**What the task asks**
Transcribe the data below verbatim from the line with "abbrev GSRAM (g" to the line with "abbrev LINK (l". Include both of those lines.

▼

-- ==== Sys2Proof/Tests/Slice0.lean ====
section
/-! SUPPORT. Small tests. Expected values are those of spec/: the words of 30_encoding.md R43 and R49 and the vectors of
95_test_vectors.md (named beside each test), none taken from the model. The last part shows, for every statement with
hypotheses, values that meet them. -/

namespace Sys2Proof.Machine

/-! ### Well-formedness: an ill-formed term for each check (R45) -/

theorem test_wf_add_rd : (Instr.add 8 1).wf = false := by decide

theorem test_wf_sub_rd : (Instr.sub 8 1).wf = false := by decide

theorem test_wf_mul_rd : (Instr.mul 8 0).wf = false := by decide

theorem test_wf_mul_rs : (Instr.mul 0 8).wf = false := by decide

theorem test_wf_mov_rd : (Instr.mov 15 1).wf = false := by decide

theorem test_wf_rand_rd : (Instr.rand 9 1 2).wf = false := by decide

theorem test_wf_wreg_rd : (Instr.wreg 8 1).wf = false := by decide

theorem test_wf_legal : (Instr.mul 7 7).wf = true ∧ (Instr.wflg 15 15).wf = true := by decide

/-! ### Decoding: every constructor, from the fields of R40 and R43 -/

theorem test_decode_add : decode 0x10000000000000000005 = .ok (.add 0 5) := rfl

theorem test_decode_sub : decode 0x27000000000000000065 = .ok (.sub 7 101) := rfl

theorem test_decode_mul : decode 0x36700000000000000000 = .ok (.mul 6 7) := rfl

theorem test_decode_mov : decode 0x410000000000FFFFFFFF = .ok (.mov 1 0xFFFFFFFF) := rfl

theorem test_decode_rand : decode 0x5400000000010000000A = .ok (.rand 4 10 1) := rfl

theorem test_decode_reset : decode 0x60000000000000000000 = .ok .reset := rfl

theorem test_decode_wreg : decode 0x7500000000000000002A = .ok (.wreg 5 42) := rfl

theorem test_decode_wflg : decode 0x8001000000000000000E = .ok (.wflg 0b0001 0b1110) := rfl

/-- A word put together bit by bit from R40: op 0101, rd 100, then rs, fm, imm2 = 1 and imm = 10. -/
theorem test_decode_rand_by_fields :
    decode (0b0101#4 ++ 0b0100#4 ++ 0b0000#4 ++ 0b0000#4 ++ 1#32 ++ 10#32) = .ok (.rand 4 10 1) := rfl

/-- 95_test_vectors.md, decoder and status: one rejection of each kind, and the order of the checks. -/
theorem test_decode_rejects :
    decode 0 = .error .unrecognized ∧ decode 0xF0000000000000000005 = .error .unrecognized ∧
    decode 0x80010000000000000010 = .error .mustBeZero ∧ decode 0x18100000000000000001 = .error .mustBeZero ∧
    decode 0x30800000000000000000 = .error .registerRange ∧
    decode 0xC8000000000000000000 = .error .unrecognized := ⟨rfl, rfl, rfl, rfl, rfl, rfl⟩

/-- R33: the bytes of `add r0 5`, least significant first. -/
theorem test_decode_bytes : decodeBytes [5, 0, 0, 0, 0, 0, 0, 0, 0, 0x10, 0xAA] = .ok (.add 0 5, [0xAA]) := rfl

▲
▼

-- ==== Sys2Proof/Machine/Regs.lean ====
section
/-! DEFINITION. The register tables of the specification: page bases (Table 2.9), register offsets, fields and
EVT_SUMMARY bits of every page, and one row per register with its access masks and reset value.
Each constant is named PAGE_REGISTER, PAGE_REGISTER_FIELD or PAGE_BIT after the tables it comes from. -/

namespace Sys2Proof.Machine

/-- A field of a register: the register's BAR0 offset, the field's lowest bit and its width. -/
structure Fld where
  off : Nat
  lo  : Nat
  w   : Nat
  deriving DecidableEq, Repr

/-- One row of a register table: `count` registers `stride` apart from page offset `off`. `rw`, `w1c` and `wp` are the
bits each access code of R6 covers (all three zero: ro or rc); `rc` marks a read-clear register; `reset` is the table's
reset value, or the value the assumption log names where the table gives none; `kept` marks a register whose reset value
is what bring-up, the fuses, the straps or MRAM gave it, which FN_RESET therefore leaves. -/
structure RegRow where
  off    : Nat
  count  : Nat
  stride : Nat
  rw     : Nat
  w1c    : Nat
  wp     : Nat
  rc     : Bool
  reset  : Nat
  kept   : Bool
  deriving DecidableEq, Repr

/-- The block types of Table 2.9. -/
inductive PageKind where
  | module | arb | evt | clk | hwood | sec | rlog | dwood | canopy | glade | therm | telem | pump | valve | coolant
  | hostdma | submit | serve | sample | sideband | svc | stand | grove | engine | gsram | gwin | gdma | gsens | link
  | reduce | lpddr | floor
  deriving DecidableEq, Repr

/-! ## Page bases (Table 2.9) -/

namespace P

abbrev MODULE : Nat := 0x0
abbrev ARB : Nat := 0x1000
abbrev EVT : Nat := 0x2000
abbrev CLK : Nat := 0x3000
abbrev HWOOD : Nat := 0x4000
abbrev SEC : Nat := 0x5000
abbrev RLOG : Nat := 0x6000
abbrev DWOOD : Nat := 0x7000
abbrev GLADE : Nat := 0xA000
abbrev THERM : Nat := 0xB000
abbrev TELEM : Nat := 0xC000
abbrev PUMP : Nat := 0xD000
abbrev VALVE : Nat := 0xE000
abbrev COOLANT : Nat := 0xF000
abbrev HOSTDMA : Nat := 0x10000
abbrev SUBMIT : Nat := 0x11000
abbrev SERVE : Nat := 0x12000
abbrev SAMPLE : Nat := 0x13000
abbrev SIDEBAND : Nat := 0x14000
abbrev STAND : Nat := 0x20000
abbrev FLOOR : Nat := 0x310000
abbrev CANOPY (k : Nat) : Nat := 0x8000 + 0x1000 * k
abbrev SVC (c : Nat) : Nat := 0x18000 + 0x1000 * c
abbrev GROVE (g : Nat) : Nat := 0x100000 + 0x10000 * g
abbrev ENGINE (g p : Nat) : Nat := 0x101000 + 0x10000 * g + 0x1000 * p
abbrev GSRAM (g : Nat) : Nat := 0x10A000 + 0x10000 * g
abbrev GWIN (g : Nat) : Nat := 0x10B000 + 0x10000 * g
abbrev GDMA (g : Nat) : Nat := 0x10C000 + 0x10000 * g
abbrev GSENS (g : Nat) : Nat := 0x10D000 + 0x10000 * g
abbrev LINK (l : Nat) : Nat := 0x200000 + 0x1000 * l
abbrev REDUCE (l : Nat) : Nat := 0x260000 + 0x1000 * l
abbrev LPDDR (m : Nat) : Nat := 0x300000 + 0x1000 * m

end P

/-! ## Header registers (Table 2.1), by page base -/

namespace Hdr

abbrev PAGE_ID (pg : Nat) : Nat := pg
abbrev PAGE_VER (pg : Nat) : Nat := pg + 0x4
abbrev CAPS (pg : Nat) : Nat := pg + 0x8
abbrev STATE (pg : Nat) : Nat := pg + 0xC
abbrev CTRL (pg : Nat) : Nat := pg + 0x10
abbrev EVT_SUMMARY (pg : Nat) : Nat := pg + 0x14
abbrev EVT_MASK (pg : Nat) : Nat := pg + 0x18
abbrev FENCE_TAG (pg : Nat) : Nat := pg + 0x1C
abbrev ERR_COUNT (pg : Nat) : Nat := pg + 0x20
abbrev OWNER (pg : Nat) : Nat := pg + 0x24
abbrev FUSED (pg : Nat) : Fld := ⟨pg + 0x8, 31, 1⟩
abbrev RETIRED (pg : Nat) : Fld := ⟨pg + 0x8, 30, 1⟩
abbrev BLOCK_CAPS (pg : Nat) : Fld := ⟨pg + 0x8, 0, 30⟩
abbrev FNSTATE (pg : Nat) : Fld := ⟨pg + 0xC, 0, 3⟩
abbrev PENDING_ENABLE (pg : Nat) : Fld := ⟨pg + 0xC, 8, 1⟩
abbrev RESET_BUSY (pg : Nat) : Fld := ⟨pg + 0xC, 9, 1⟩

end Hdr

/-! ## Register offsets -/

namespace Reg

▲

**Task output**
abbrev GSRAM (g : Nat) : Nat := 0x10A000 + 0x10000 * g
abbrev GWIN (g : Nat) : Nat := 0x10B000 + 0x10000 * g
abbrev GDMA (g : Nat) : Nat := 0x10C000 + 0x10000 * g
abbrev GSENS (g : Nat) : Nat := 0x10D000 + 0x10000 * g
abbrev LINK (l : Nat) : Nat := 0x200000 + 0x1000 * l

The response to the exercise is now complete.